Provided entries.

════════════════════

-- ==== Sys2Proof/Laws/KeepsMemory.lean ====
section
/-! SUPPORT. What the operations of the platform registers, interrupts, the recorder, memory, control stores, the timebase, slices, LVS, clusters and engines keep: the queue and the canonical form of memory. -/
set_option linter.unreachableTactic false
set_option linter.unusedTactic false
namespace Sys2Proof.Machine
open Reg

/-! Ops -/

theorem State.setReg_keeps {s0 : State} {s : State} {off : Nat} {w : Word} (hs : Keeps s0 s) :
    Keeps s0 (State.setReg s off w) := by
  unfold State.setReg
  repeat'
    first
    | intro _
    | with_reducible (
      first
      | assumption | fail_if_no_progress apply keeps_mk)
    | split | dsimp only

theorem State.wr_keeps {s0 : State} {s : State} {off : Nat} {f : Fld} {v : Nat} (hs : Keeps s0 s) :
    Keeps s0 (State.wr s off f v) := by
  unfold State.wr
  repeat'
    first
    | intro _
    | with_reducible (
      first
      | assumption | apply State.setReg_keeps | fail_if_no_progress apply keeps_mk)
    | split | dsimp only

theorem State.count_keeps {s0 : State} {s : State} {off : Nat} {f : Fld} {n : Nat} (hs : Keeps s0 s) :
    Keeps s0 (State.count s off f n) := by
  unfold State.count
  repeat'
    first
    | intro _
    | with_reducible (
      first
      | assumption | apply State.wr_keeps | fail_if_no_progress apply keeps_mk)
    | split | dsimp only

theorem State.setEngine_keeps {s0 : State} {s : State} {e : Nat} {x : Engine} (hs : Keeps s0 s) :
    Keeps s0 (State.setEngine s e x) := by
  unfold State.setEngine
  repeat'
    first
    | intro _
    | with_reducible (
      first
      | assumption | fail_if_no_progress apply keeps_mk)
    | split | dsimp only

theorem State.modEngine_keeps {s0 : State} {s : State} {e : Nat} {f : Engine → Engine} (hs : Keeps s0 s) :
    Keeps s0 (State.modEngine s e f) := by
  unfold State.modEngine
  repeat'
    first
    | intro _
    | with_reducible (
      first
      | assumption | apply State.setEngine_keeps | fail_if_no_progress apply keeps_mk)
    | split | dsimp only

theorem State.takeFree_keeps {s0 : State} {s : State} (hs : Keeps s0 s) :
    Keeps s0 (State.takeFree s).2 := by
  unfold State.takeFree
  repeat'
    first
    | intro _
    | with_reducible (
      first
      | assumption | fail_if_no_progress apply keeps_mk | refine keeps_of_eq (by assumption) ?_ | refine keeps_of_eq2 (by assumption) ?_
      | refine keeps_of_eq3 (by assumption) ?_)
    | split | dsimp only

theorem State.takeFreeN_keeps {s0 : State} {s : State} {n : Nat} (hs : Keeps s0 s) :
    Keeps s0 (State.takeFreeN s n).2 := by
  unfold State.takeFreeN
  repeat'
    first
    | intro _
    | with_reducible (
      first
      | assumption | fail_if_no_progress apply keeps_mk | refine keeps_of_eq (by assumption) ?_ | refine keeps_of_eq2 (by assumption) ?_
      | refine keeps_of_eq3 (by assumption) ?_)
    | split | dsimp only

theorem State.reply_keeps {s0 : State} {s : State} {resp : Nat} {data : List TWord} (hs : Keeps s0 s) :
    Keeps s0 (State.reply s resp data) := by
  unfold State.reply
  repeat'
    first
    | intro _
    | with_reducible (
      first
      | assumption | fail_if_no_progress apply keeps_mk)
    | split | dsimp only

theorem State.emit_keeps {s0 : State} {s : State} {m : Emit} (hs : Keeps s0 s) :
    Keeps s0 (State.emit s m) := by
  unfold State.emit
  repeat'
    first
    | intro _
    | with_reducible (
      first
      | assumption | fail_if_no_progress apply keeps_mk)
    | split | dsimp only

theorem State.setBankTenant_keeps {s0 : State} {s : State} {e : Nat} {b : Nat} {t : Nat} (hs : Keeps s0 s) :
    Keeps s0 (State.setBankTenant s e b t) := by
  unfold State.setBankTenant
  repeat'
    first
    | intro _
    | with_reducible (
      first
      | assumption | apply State.wr_keeps | fail_if_no_progress apply keeps_mk | apply keeps_ite)
    | split | dsimp only

/-! Interrupt -/

theorem State.setSrc_keeps {s0 : State} {s : State} {i : Nat} {x : Src} (hs : Keeps s0 s) :
    Keeps s0 (State.setSrc s i x) := by
  unfold State.setSrc
  repeat'
    first
    | intro _
    | with_reducible (
      first
      | assumption | fail_if_no_progress apply keeps_mk)
    | split | dsimp only

theorem State.sendMsix_keeps {s0 : State} {s : State} {vec : Nat} (hs : Keeps s0 s) :
    Keeps s0 (State.sendMsix s vec) := by
  unfold State.sendMsix
  repeat'
    first
    | intro _
    | with_reducible (
      first
      | assumption | apply State.emit_keeps | fail_if_no_progress apply keeps_mk | apply keeps_ite)
    | split | dsimp only

theorem State.refreshHost_keeps {s0 : State} {s : State} {c : Nat} (hs : Keeps s0 s) :
    Keeps s0 (State.refreshHost s c) := by
  unfold State.refreshHost
  repeat'
    first
    | intro _
    | with_reducible (
      first
      | assumption | apply State.sendMsix_keeps | fail_if_no_progress apply keeps_mk | apply keeps_ite)
    | split | dsimp only

theorem State.refreshSrc_keeps {s0 : State} {s : State} {i : Nat} (hs : Keeps s0 s) :
    Keeps s0 (State.refreshSrc s i) := by
  unfold State.refreshSrc
  repeat'
    first
    | intro _
    | with_reducible (
      first
      | assumption | apply State.refreshHost_keeps | fail_if_no_progress apply keeps_mk)
    | split | dsimp only

theorem State.refreshAll_keeps {s0 : State} {s : State} (hs : Keeps s0 s) :
    Keeps s0 (State.refreshAll s) := by
  unfold State.refreshAll
  repeat'
    first
    | intro _
    | with_reducible (
      first
      | assumption | apply State.refreshSrc_keeps | apply State.refreshHost_keeps | fail_if_no_progress apply keeps_mk | apply keeps_each)
    | split | dsimp only

theorem State.endHoldoffs_keeps {s0 : State} {s : State} (hs : Keeps s0 s) :
    Keeps s0 (State.endHoldoffs s) := by
  unfold State.endHoldoffs
  repeat'
    first
    | intro _
    | with_reducible (
      first
      | assumption | apply State.refreshAll_keeps | fail_if_no_progress apply keeps_mk | apply keeps_ite)
    | split | dsimp only

theorem State.assert_keeps {s0 : State} {s : State} {i : Nat} (hs : Keeps s0 s) :
    Keeps s0 (State.assert s i) := by
  unfold State.assert
  repeat'
    first
    | intro _
    | with_reducible (
      first
      | assumption | apply State.wr_keeps | apply State.setSrc_keeps | apply State.refreshSrc_keeps | fail_if_no_progress apply keeps_mk
      | apply keeps_ite)
    | split | dsimp only

theorem State.setCond_keeps {s0 : State} {s : State} {i : Nat} {b : Bool} (hs : Keeps s0 s) :
    Keeps s0 (State.setCond s i b) := by
  unfold State.setCond
  repeat'
    first
    | intro _
    | with_reducible (
      first
      | assumption | apply State.setSrc_keeps | apply State.assert_keeps | fail_if_no_progress apply keeps_mk | apply keeps_ite)
    | split | dsimp only

theorem State.startHoldoff_keeps {s0 : State} {s : State} {i : Nat} (hs : Keeps s0 s) :
    Keeps s0 (State.startHoldoff s i) := by
  unfold State.startHoldoff
  repeat'
    first
    | intro _
    | with_reducible (
      first
      | assumption | fail_if_no_progress apply keeps_mk | apply keeps_ite)
    | split | dsimp only

theorem State.claim1_keeps {s0 : State} {s : State} {c : Nat} (hs : Keeps s0 s) :
    Keeps s0 (State.claim1 s c).2 := by
  unfold State.claim1
  repeat'
    first
    | intro _
    | with_reducible (
      first
      | assumption | apply State.startHoldoff_keeps | apply State.setSrc_keeps | apply State.refreshAll_keeps | fail_if_no_progress apply keeps_mk
      | refine keeps_of_eq (by assumption) ?_ | refine keeps_of_eq2 (by assumption) ?_ | refine keeps_of_eq3 (by assumption) ?_)
    | split | dsimp only

theorem State.settleClaim_keeps {s0 : State} {s : State} {r : ClaimReq} (hs : Keeps s0 s) :
    Keeps s0 (State.settleClaim s r) := by
  unfold State.settleClaim
  repeat'
    first
    | intro _
    | with_reducible (
      first
      | assumption | apply State.claim1_keeps | apply State.reply_keeps | apply State.modEngine_keeps | apply State.emit_keeps
      | fail_if_no_progress apply keeps_mk | refine keeps_of_eq (by assumption) ?_ | refine keeps_of_eq2 (by assumption) ?_
      | refine keeps_of_eq3 (by assumption) ?_)
    | split | dsimp only

theorem State.waitClaim_keeps {s0 : State} {s : State} {c : Nat} {dst : ClaimBy} {m : Nat} (hs : Keeps s0 s) :
    Keeps s0 (State.waitClaim s c dst m) := by
  unfold State.waitClaim
  repeat'
    first
    | intro _
    | with_reducible (
      first
      | assumption | fail_if_no_progress apply keeps_mk)
    | split | dsimp only

theorem State.claim_keeps {s0 : State} {s : State} {c : Nat} {dst : ClaimBy} {m : Nat} (hs : Keeps s0 s) :
    Keeps s0 (State.claim s c dst m) := by
  unfold State.claim
  repeat'
    first
    | intro _
    | with_reducible (
      first
      | assumption | apply State.settleClaim_keeps | apply State.waitClaim_keeps | fail_if_no_progress apply keeps_mk | apply keeps_ite)
    | split | dsimp only

theorem State.tickClaims_keeps {s0 : State} {s : State} (hs : Keeps s0 s) :
    Keeps s0 (State.tickClaims s) := by
  unfold State.tickClaims
  repeat'
    first
    | intro _
    | with_reducible (
      first
      | assumption | apply State.settleClaim_keeps | fail_if_no_progress apply keeps_mk | apply keeps_each)
    | split | dsimp only

theorem State.runClaims_keeps {s0 : State} {x0 : Nat} {x1 : State} (hs : Keeps s0 x1) :
    Keeps s0 (State.runClaims x0 x1) := by
  induction x0 generalizing x1 with
  | zero =>
    unfold State.runClaims
    repeat'
      first
      | intro _
      | with_reducible (
        first
        | assumption | apply State.tickClaims_keeps | fail_if_no_progress apply keeps_mk)
      | split | dsimp only
  | succ k ih =>
    unfold State.runClaims
    repeat'
      first
      | intro _
      | with_reducible (
        first
        | assumption | apply State.tickClaims_keeps | fail_if_no_progress apply keeps_mk)
      | with_reducible apply ih | split | dsimp only

theorem State.complete_keeps {s0 : State} {s : State} {c : Nat} {i : Nat} (hs : Keeps s0 s) :
    Keeps s0 (State.complete s c i) := by
  unfold State.complete
  repeat'
    first
    | intro _
    | with_reducible (
      first
      | assumption | apply State.count_keeps | apply State.wr_keeps | apply State.setSrc_keeps | apply State.assert_keeps
      | apply State.refreshAll_keeps | apply State.refreshHost_keeps | fail_if_no_progress apply keeps_mk | apply keeps_ite)
    | split | dsimp only

theorem State.sgi_keeps {s0 : State} {s : State} {i : Nat} (hs : Keeps s0 s) :
    Keeps s0 (State.sgi s i) := by
  unfold State.sgi
  repeat'
    first
    | intro _
    | with_reducible (
      first
      | assumption | apply State.assert_keeps | apply State.wr_keeps | fail_if_no_progress apply keeps_mk | apply keeps_ite)
    | split | dsimp only

theorem State.doorbell_keeps {s0 : State} {s : State} {t : Nat} {i : Nat} (hs : Keeps s0 s) :
    Keeps s0 (State.doorbell s t i) := by
  unfold State.doorbell
  repeat'
    first
    | intro _
    | with_reducible (
      first
      | assumption | apply State.assert_keeps | fail_if_no_progress apply keeps_mk | apply keeps_ite)
    | split | dsimp only

theorem State.setErr_keeps {s0 : State} {s : State} {off : Nat} {f : Fld} {src : Nat} (hs : Keeps s0 s) :
    Keeps s0 (State.setErr s off f src) := by
  unfold State.setErr
  repeat'
    first
    | intro _
    | with_reducible (
      first
      | assumption | apply State.assert_keeps | apply State.wr_keeps | fail_if_no_progress apply keeps_mk)
    | split | dsimp only

/-! Recorder -/

theorem State.flashCopy_keeps {s0 : State} {s : State} {r : MRec} (hs : Keeps s0 s) :
    Keeps s0 (State.flashCopy s r) := by
  unfold State.flashCopy
  repeat'
    first
    | intro _
    | with_reducible (
      first
      | assumption | apply State.wr_keeps | fail_if_no_progress apply keeps_mk)
    | split | dsimp only

theorem State.dramCopy_keeps {s0 : State} {s : State} {r : MRec} (hs : Keeps s0 s) :
    Keeps s0 (State.dramCopy s r) := by
  unfold State.dramCopy
  repeat'
    first
    | intro _
    | with_reducible (
      first
      | assumption | apply State.wr_keeps | apply State.count_keeps | fail_if_no_progress apply keeps_mk | apply keeps_ite)
    | split | dsimp only

theorem State.spill_keeps {s0 : State} {s : State} (hs : Keeps s0 s) :
    Keeps s0 (State.spill s) := by
  unfold State.spill
  repeat'
    first
    | intro _
    | with_reducible (
      first
      | assumption | apply State.dramCopy_keeps | apply State.wr_keeps | fail_if_no_progress apply keeps_mk | apply keeps_each | apply keeps_ite)
    | split | dsimp only

theorem State.writeRec_keeps {s0 : State} {s : State} {x : MSub} (hs : Keeps s0 s) :
    Keeps s0 (State.writeRec s x) := by
  unfold State.writeRec
  repeat'
    first
    | intro _
    | with_reducible (
      first
      | assumption | apply State.wr_keeps | apply State.flashCopy_keeps | apply State.assert_keeps | apply State.spill_keeps
      | fail_if_no_progress apply keeps_mk | apply keeps_ite)
    | split | dsimp only

theorem State.loseRec_keeps {s0 : State} {s : State} (hs : Keeps s0 s) :
    Keeps s0 (State.loseRec s) := by
  unfold State.loseRec
  repeat'
    first
    | intro _
    | with_reducible (
      first
      | assumption | apply State.assert_keeps | apply State.count_keeps | fail_if_no_progress apply keeps_mk)
    | split | dsimp only

theorem State.submit_keeps {s0 : State} {s : State} {arr : List MSub} (hs : Keeps s0 s) :
    Keeps s0 (State.submit s arr) := by
  unfold State.submit
  repeat'
    first
    | intro _
    | with_reducible (
      first
      | assumption | apply State.writeRec_keeps | apply State.loseRec_keeps | fail_if_no_progress apply keeps_mk | apply keeps_each | apply keeps_fold
      | apply keeps_fold1 | apply keeps_fold2 | apply keeps_fold3 | refine keeps_of_eq (by assumption) ?_ | refine keeps_of_eq2 (by assumption) ?_
      | refine keeps_of_eq3 (by assumption) ?_)
    | split | dsimp only

theorem State.record_keeps {s0 : State} {s : State} {i : Nat} {unit : Nat} {p0 : Nat} {p1 : Nat} {tenant : Nat} (hs : Keeps s0 s) :
    Keeps s0 (State.record s i unit p0 p1 tenant) := by
  unfold State.record
  repeat'
    first
    | intro _
    | with_reducible (
      first
      | assumption | apply State.submit_keeps | fail_if_no_progress apply keeps_mk)
    | split | dsimp only

theorem State.recordSev_keeps {s0 : State} {s : State} {i : Nat} {sev : Nat} {unit : Nat} {p0 : Nat} {p1 : Nat} {tenant : Nat} (hs : Keeps s0 s) :
    Keeps s0 (State.recordSev s i sev unit p0 p1 tenant) := by
  unfold State.recordSev
  repeat'
    first
    | intro _
    | with_reducible (
      first
      | assumption | apply State.submit_keeps | fail_if_no_progress apply keeps_mk)
    | split | dsimp only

════════════════════

Assigned task. Please determine how many lines in the entries contain the word "MRec" and reply with that figure alone.

Solved problem. 2